There's a time when you really have to take a deep breath and shout "SENSE OF PROPORTION" at yourself, preferably aloud so you worry that the neighbours might have heard; hopefully you are therefore less likely to do it again. It happened to me this morning, when I was vaguely considering making chicken soup for lunch and found, to my horror, no chicken stock in the freezer. Imagine that. Appalling. I was brought up with a very Nigel Slater "get the most out of a meal" ethic - you never throw a roast chicken carcass away without first having stripped all remaining meat off for sandwiches, and having boiled the bones for stock, which then ends up as peculiar unlabelled bags in the freezer. At one point there were six, which was fine. But evidently we have eaten a lot of soup recently, hence the shocking stock drought. Good God, am I going to have to use (gasp) Knorr????? Pause for deep zen breathing and a lie down.
The Slater ethic has now filled my freezer and half my fridge with suspiciously anonymous bowls of whatnot. I acquired a Sharpie recently (the finest indelible write-anywhere marker in the world, excellent for surreptitiously correcting spelling on laminated airplane instruction cards) but the problem is that being indelible it can't be, obviously, erased - so Tupperware boxes have multiple scribbled-out messages on them that read "apple sauce, NO, RATATOUILLE tomato soup 1994". Items are only readily identifiable when defrosted, and sometimes leftover beef stew doesn't add a great deal to a fruit cake. A nice woman came into the shop the other week and (this happens a lot in Barnes) said "Does anybody want a bag of windfalls? We've got too many." And like the freezer-stuffing fool I am, I took two. Some painful hours of peeling, coring and throwing away the bruised half of each apple ensued - I now have six bags of apple sauce in the freezer too. Would it have been so hard to say no?
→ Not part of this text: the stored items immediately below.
-- ==== Sys2Proof/Laws/Fields.lean ====
section
/-! SUPPORT. Serialisation, the staging buffer and the field kinds. -/

namespace Sys2Proof.Machine

/-! ## Serialisation -/

@[simp] theorem leBytes_length (n : Nat) {w : Nat} (v : BitVec w) : (leBytes n v).length = n := by
  simp [leBytes]

/-- Byte `i` of `le_bytes(v, n)` is bits `8i+7 .. 8i` of `v` (R9). -/
theorem leBytes_getD {n i w : Nat} (v : BitVec w) (h : i < n) : (leBytes n v).getD i 0 = v.extractLsb' (8 * i) 8 := by
  simp [leBytes, List.getD, h]

/-- The bytes of the low `8n` bits of a value do not depend on the bits above (R60). -/
theorem leBytes_extract (n w : Nat) (v : BitVec w) : leBytes n (v.extractLsb' 0 (8 * n)) = leBytes n v := by
  refine List.map_congr_left fun i hi => ?_
  have hi := List.mem_range.1 hi
  refine BitVec.eq_of_getLsbD_eq fun k hk => ?_
  have : 8 * i + k < 8 * n := by omega
  simp [hk, this]

@[simp] theorem ser_length (f : Field) : (ser f).length = f.1.bytes := leBytes_length _ _

@[simp] theorem serAll_nil : serAll [] = [] := rfl

@[simp] theorem serAll_cons (f : Field) (F : List Field) : serAll (f :: F) = ser f ++ serAll F := by
  simp [serAll]

theorem serAll_append (F G : List Field) : serAll (F ++ G) = serAll F ++ serAll G := by simp [serAll]

@[simp] theorem payloadSize_nil : payloadSize [] = 0 := rfl

@[simp] theorem payloadSize_cons (f : Field) (F : List Field) :
    payloadSize (f :: F) = f.1.bytes + payloadSize F := by simp [payloadSize]

@[simp] theorem serAll_length (F : List Field) : (serAll F).length = payloadSize F := by
  induction F with
  | nil => rfl
  | cons f F ih => simp [ih]

theorem fieldBytes_pos (k : FieldKind) : 0 < k.bytes := by cases k <;> decide

/-- Every field has at least one byte. -/
theorem length_le_payloadSize (F : List Field) : F.length ≤ payloadSize F := by
  induction F with
  | nil => exact Nat.le_refl 0
  | cons f F ih => have := fieldBytes_pos f.1; simp; omega

/-! ## The staging buffer -/

@[simp] theorem pbufBytes_length (n : Nat) (s : State) : (pbufBytes n s).length = n := by simp [pbufBytes]

/-- What has been staged is read as it stands in the list. -/
theorem pbufBytes_take (n : Nat) (s : State) (h : n ≤ s.pbuf.length) : pbufBytes n s = s.pbuf.take n := by
  apply List.ext_getElem
  · simp [h]
  · intro i h1 h2
    have : i < s.pbuf.length := by simp at h1; omega
    simp [pbufBytes, pbufRead, this]

theorem pbufRead_congr {s t : State} (h : s.pbuf = t.pbuf) (e : s.epoch = t.epoch) (d : s.seed = t.seed)
    (k : Nat) : pbufRead s k = pbufRead t k := by simp [pbufRead, h, e, d]

theorem pbufBytes_congr {s t : State} (h : s.pbuf = t.pbuf) (e : s.epoch = t.epoch) (d : s.seed = t.seed)
    (n : Nat) : pbufBytes n s = pbufBytes n t := by
  simp only [pbufBytes, funext (pbufRead_congr h e d)]

/-- Staging where the payload stays within 65535 bytes. -/
theorem stage_next (bs : List Byte) (s : State) (h : s.plen.toNat + bs.length ≤ 65535) :
    stage bs s = .next { s with
      pbuf := pbufBytes s.plen.toNat s ++ bs ++ s.pbuf.drop (s.plen.toNat + bs.length)
      plen := BitVec.ofNat 17 (s.plen.toNat + bs.length) } := by
  simp [stage, Nat.not_lt.2 h]

theorem stage_refused (bs : List Byte) (s : State) (h : 65535 < s.plen.toNat + bs.length) :
    stage bs s = .refused .payloadTooLarge := by simp [stage, h]

/-- Everything staging can do. -/
theorem stage_cases (bs : List Byte) (s : State) :
    (65535 < s.plen.toNat + bs.length ∧ stage bs s = .refused .payloadTooLarge) ∨
    (s.plen.toNat + bs.length ≤ 65535 ∧ ∃ t, stage bs s = .next t ∧
      t = { s with pbuf := t.pbuf, plen := t.plen } ∧ t.plen.toNat = s.plen.toNat + bs.length ∧
      t.pbuf = pbufBytes s.plen.toNat s ++ bs ++ s.pbuf.drop (s.plen.toNat + bs.length)) := by
  by_cases h : s.plen.toNat + bs.length ≤ 65535
  · refine .inr ⟨h, _, stage_next bs s h, rfl, ?_, rfl⟩
    simp only [BitVec.toNat_ofNat]
    omega
  · exact .inl ⟨by omega, stage_refused bs s (by omega)⟩

/-- What a byte of `PBUF` holds after staging: the new bytes at `PLEN` and up, the old ones elsewhere. -/
theorem pbufRead_staged {bs : List Byte} {s t : State} (e : t.epoch = s.epoch) (d : t.seed = s.seed)
    (h : t.pbuf = pbufBytes s.plen.toNat s ++ bs ++ s.pbuf.drop (s.plen.toNat + bs.length)) (k : Nat) :
    pbufRead t k =
      if k < s.plen.toNat then pbufRead s k
      else if k < s.plen.toNat + bs.length then bs.getD (k - s.plen.toNat) 0
      else pbufRead s k := by
  have hlen : (pbufBytes s.plen.toNat s).length = s.plen.toNat := pbufBytes_length _ _
  simp only [pbufRead, h, e, d, List.getD]
  split
  · next hk =>
    rw [List.append_assoc, List.getElem?_append_left (by omega)]
    simp [pbufBytes, hk, pbufRead]
  · next hk =>
    split
    · next hk2 =>
      rw [List.getElem?_append_left (by simp; omega), List.getElem?_append_right (by omega), hlen]
      have : k - s.plen.toNat < bs.length := by omega
      simp [this]
    · next hk2 =>
      rw [List.getElem?_append_right (by simp; omega)]
      simp only [List.length_append, hlen, List.getElem?_drop]
      congr 2
      omega

/-- The first `PLEN` bytes after staging are the old ones and the new ones. -/
theorem pbufBytes_staged {bs : List Byte} {s t : State}
    (h : t.pbuf = pbufBytes s.plen.toNat s ++ bs ++ s.pbuf.drop (s.plen.toNat + bs.length)) :
    pbufBytes (s.plen.toNat + bs.length) t = pbufBytes s.plen.toNat s ++ bs := by
  rw [pbufBytes_take _ _ (by simp [h]), h, List.take_append_of_le_length (by simp), List.take_of_length_le (by simp)]

/-! ## The field kinds -/

/-- Every field kind stages its serialisation. -/
theorem runField_eq_stage (f : Field) (s : State) : runField f s = stage (ser f) s := by
  obtain ⟨k, v⟩ := f
  cases k <;> simp only [runField, execFldU8, execFldI8, execFldRaw, execFldU16, execFldI16, execFldU32,
    execFldI32, execFldF32, execFldF64, ser, FieldKind.bytes] <;>
    exact congrArg (stage · s) (leBytes_extract _ 64 v)

/-- Field intake runs a field as `exec` runs its instruction. -/
theorem runField_eq_exec (f : Field) (s : State) : runField f s = exec (Instr.ofField f) s := by
  obtain ⟨k, v⟩ := f
  cases k <;> rfl

/-- The instruction of a field stages its serialisation. -/
theorem exec_ofField (f : Field) (s : State) : exec (Instr.ofField f) s = stage (ser f) s := by
  rw [← runField_eq_exec, runField_eq_stage]

/-- A beat taken from the channel, decoded. -/
theorem takeBeat_beat (f : Field) (s : State) :
    takeBeat f.beat s = stage (ser f) { s with nfr := s.nfr - 1 } := by
  simp [takeBeat, runField_eq_stage]

end Sys2Proof.Machine
end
I should really point out that none of this is the sign of great virtue - it's further proof of my insidious OCD. I so can't bear to throw food away that sometimes I even put things in the freezer in order to avoid putting them in the bin. A couple of weeks ago I bought what I stupidly thought was a bunch of chard at the rip-off farmers' market up the road - of course it turned out to be pak choi, which don't get me wrong is fine, but even Sainsbury's has it. I wanted chard, with cheese sauce. Having chopped it up, washed it, and even blanched it, I was forced to accept the inevitable - I now had a saucepan full of limp Chinese cabbage. So I froze it. It's still there, silently reproaching me. Maybe one day I'll get it out and do something faintly repulsive with it. I even labelled the bag "CHARD JUST DEFROST AND COOK WITH CHEESE SAUCE actually it might be pak choi". What am I hoping for? That it may just morph into chard through the power of positive thinking? Or that Mr Fishwife will throw it away when he can't fit some hot cross buns in the second drawer down? I need help. Or, failing that, a bigger freezer. It could be worse - Mantua Maker was staying the other week, and raving about the delights of the huge freezer she and Professor MM have acquired - "We needed a larger one because we're involved in this pork scheme with another couple" she said (I can only assume this isn't a Northern euphemism for swinging). At least nobody has tried to involve me and Mr Fishwife in a pork scheme.